• Your goal:
Here is a block of entries. Write out its lines exactly, from the first through the one containing "t.pc = s.stack[s.sp.val".

• Input:
/-- RET with a slot in use takes pc from the newest one and leaves every slot as it was; with none it faults (R140; the
fault is the spec's decision D6). -/
def Obligations.ReturnPopsProgramCounter : Prop :=
  ∀ s : State,
    (∀ h : 0 < s.sp.val, ∃ t, exec .ret s = .next t ∧ t.sp.val = s.sp.val - 1 ∧
      t.pc = s.stack[s.sp.val - 1]'(by omega) ∧ sameMemory s t ∧ t = { s with pc := t.pc, sp := t.sp }) ∧
    (s.sp.val = 0 → exec .ret s = .fault .stackUnderflow)

/-- A RET executed with the call stack as a CALL left it continues at the pc that was current when the CALL executed, the
address after the CALL, and leaves the stack pointer as it was before the CALL (R149, conflict C2). -/
def Obligations.CallThenReturnRestoresPc : Prop :=
  ∀ (addr : Addr12) (s u v : State), exec (.call addr) s = .next u → v.stack = u.stack → v.sp = u.sp →
    ∃ t, exec .ret v = .next t ∧ t.pc = s.pc ∧ t.sp = s.sp

/-! ## Load, arithmetic, logic, shift, random -/

/-- LD Vx, kk and LD Vx, Vy complete with the value in Vx and change no other register, flag or state (R160, R162). -/
def Obligations.LoadsSetDestination : Prop :=
  decodesAs 0xF000 0x6000 (fun op => .ldImm (opX op) (opKk op)) ∧
  decodesAs 0xF00F 0x8000 (fun op => .ldReg (opX op) (opY op)) ∧
  ∀ (x y : Nibble) (kk : Byte) (s : State),
    (∃ t, exec (.ldImm x kk) s = .next t ∧ t.reg x = kk ∧ keepsOthers x s t ∧ onlyRegs s t) ∧
    (∃ t, exec (.ldReg x y) s = .next t ∧ t.reg x = s.reg y ∧ keepsOthers x s t ∧ onlyRegs s t)

/-- ADD Vx, kk completes with the sum modulo 256 in Vx; VF keeps its value unless it is Vx (R161). -/
def Obligations.AddImmediateWraps : Prop :=
  decodesAs 0xF000 0x7000 (fun op => .addImm (opX op) (opKk op)) ∧
  ∀ (x : Nibble) (kk : Byte) (s : State),
    ∃ t, exec (.addImm x kk) s = .next t ∧ (t.reg x).toNat = ((s.reg x).toNat + kk.toNat) % 256 ∧
      keepsOthers x s t ∧ onlyRegs s t

/-- OR, AND, XOR complete bit by bit in Vx and leave VF alone unless it is Vx (R163 to R165). -/
def Obligations.LogicActsOnEveryBit : Prop :=
  decodesAs 0xF00F 0x8001 (fun op => .orReg (opX op) (opY op)) ∧
  decodesAs 0xF00F 0x8002 (fun op => .andReg (opX op) (opY op)) ∧
  decodesAs 0xF00F 0x8003 (fun op => .xorReg (opX op) (opY op)) ∧
  ∀ (x y : Nibble) (s : State),
    (∃ t, exec (.orReg x y) s = .next t ∧ keepsOthers x s t ∧ onlyRegs s t ∧
      ∀ b < 8, (t.reg x).getLsbD b = ((s.reg x).getLsbD b || (s.reg y).getLsbD b)) ∧
    (∃ t, exec (.andReg x y) s = .next t ∧ keepsOthers x s t ∧ onlyRegs s t ∧
      ∀ b < 8, (t.reg x).getLsbD b = ((s.reg x).getLsbD b && (s.reg y).getLsbD b)) ∧
    (∃ t, exec (.xorReg x y) s = .next t ∧ keepsOthers x s t ∧ onlyRegs s t ∧
      ∀ b < 8, (t.reg x).getLsbD b = ((s.reg x).getLsbD b ^^ (s.reg y).getLsbD b))

/-- ADD Vx, Vy completes with the sum modulo 256 in Vx and VF the carry; when Vx is VF the flag is what remains, and the
operands are the old values (R166; the order of the two writes is the spec's decision D9, log 10). -/
def Obligations.AddSetsCarry : Prop :=
  ∀ (x y : Nibble) (s : State), ∃ t, exec (.addReg x y) s = .next t ∧
    (x ≠ 0xF → (t.reg x).toNat = ((s.reg x).toNat + (s.reg y).toNat) % 256) ∧
    (t.reg 0xF).toNat = (if (s.reg x).toNat + (s.reg y).toNat > 255 then 1 else 0) ∧
    keepsOthersAndVf x s t ∧ onlyRegs s t

/-- SUB and SUBN complete with the difference modulo 256 in Vx and VF the strict comparison of the old values: 0 when they
are equal (R167, R169; the order of the two writes is the spec's decision D9, log 10). -/
def Obligations.SubtractionsSetStrictFlag : Prop :=
  ∀ (x y : Nibble) (s : State),
    (∃ t, exec (.sub x y) s = .next t ∧
      (x ≠ 0xF → (t.reg x).toNat = ((s.reg x).toNat + 256 - (s.reg y).toNat) % 256) ∧
      (t.reg 0xF).toNat = (if (s.reg x).toNat > (s.reg y).toNat then 1 else 0) ∧
      keepsOthersAndVf x s t ∧ onlyRegs s t) ∧
    (∃ t, exec (.subn x y) s = .next t ∧
      (x ≠ 0xF → (t.reg x).toNat = ((s.reg y).toNat + 256 - (s.reg x).toNat) % 256) ∧
      (t.reg 0xF).toNat = (if (s.reg y).toNat > (s.reg x).toNat then 1 else 0) ∧
      keepsOthersAndVf x s t ∧ onlyRegs s t)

• Solution below:
/-- RET with a slot in use takes pc from the newest one and leaves every slot as it was; with none it faults (R140; the
fault is the spec's decision D6). -/
def Obligations.ReturnPopsProgramCounter : Prop :=
  ∀ s : State,
    (∀ h : 0 < s.sp.val, ∃ t, exec .ret s = .next t ∧ t.sp.val = s.sp.val - 1 ∧
      t.pc = s.stack[s.sp.val - 1]'(by omega) ∧ sameMemory s t ∧ t = { s with pc := t.pc, sp := t.sp }) ∧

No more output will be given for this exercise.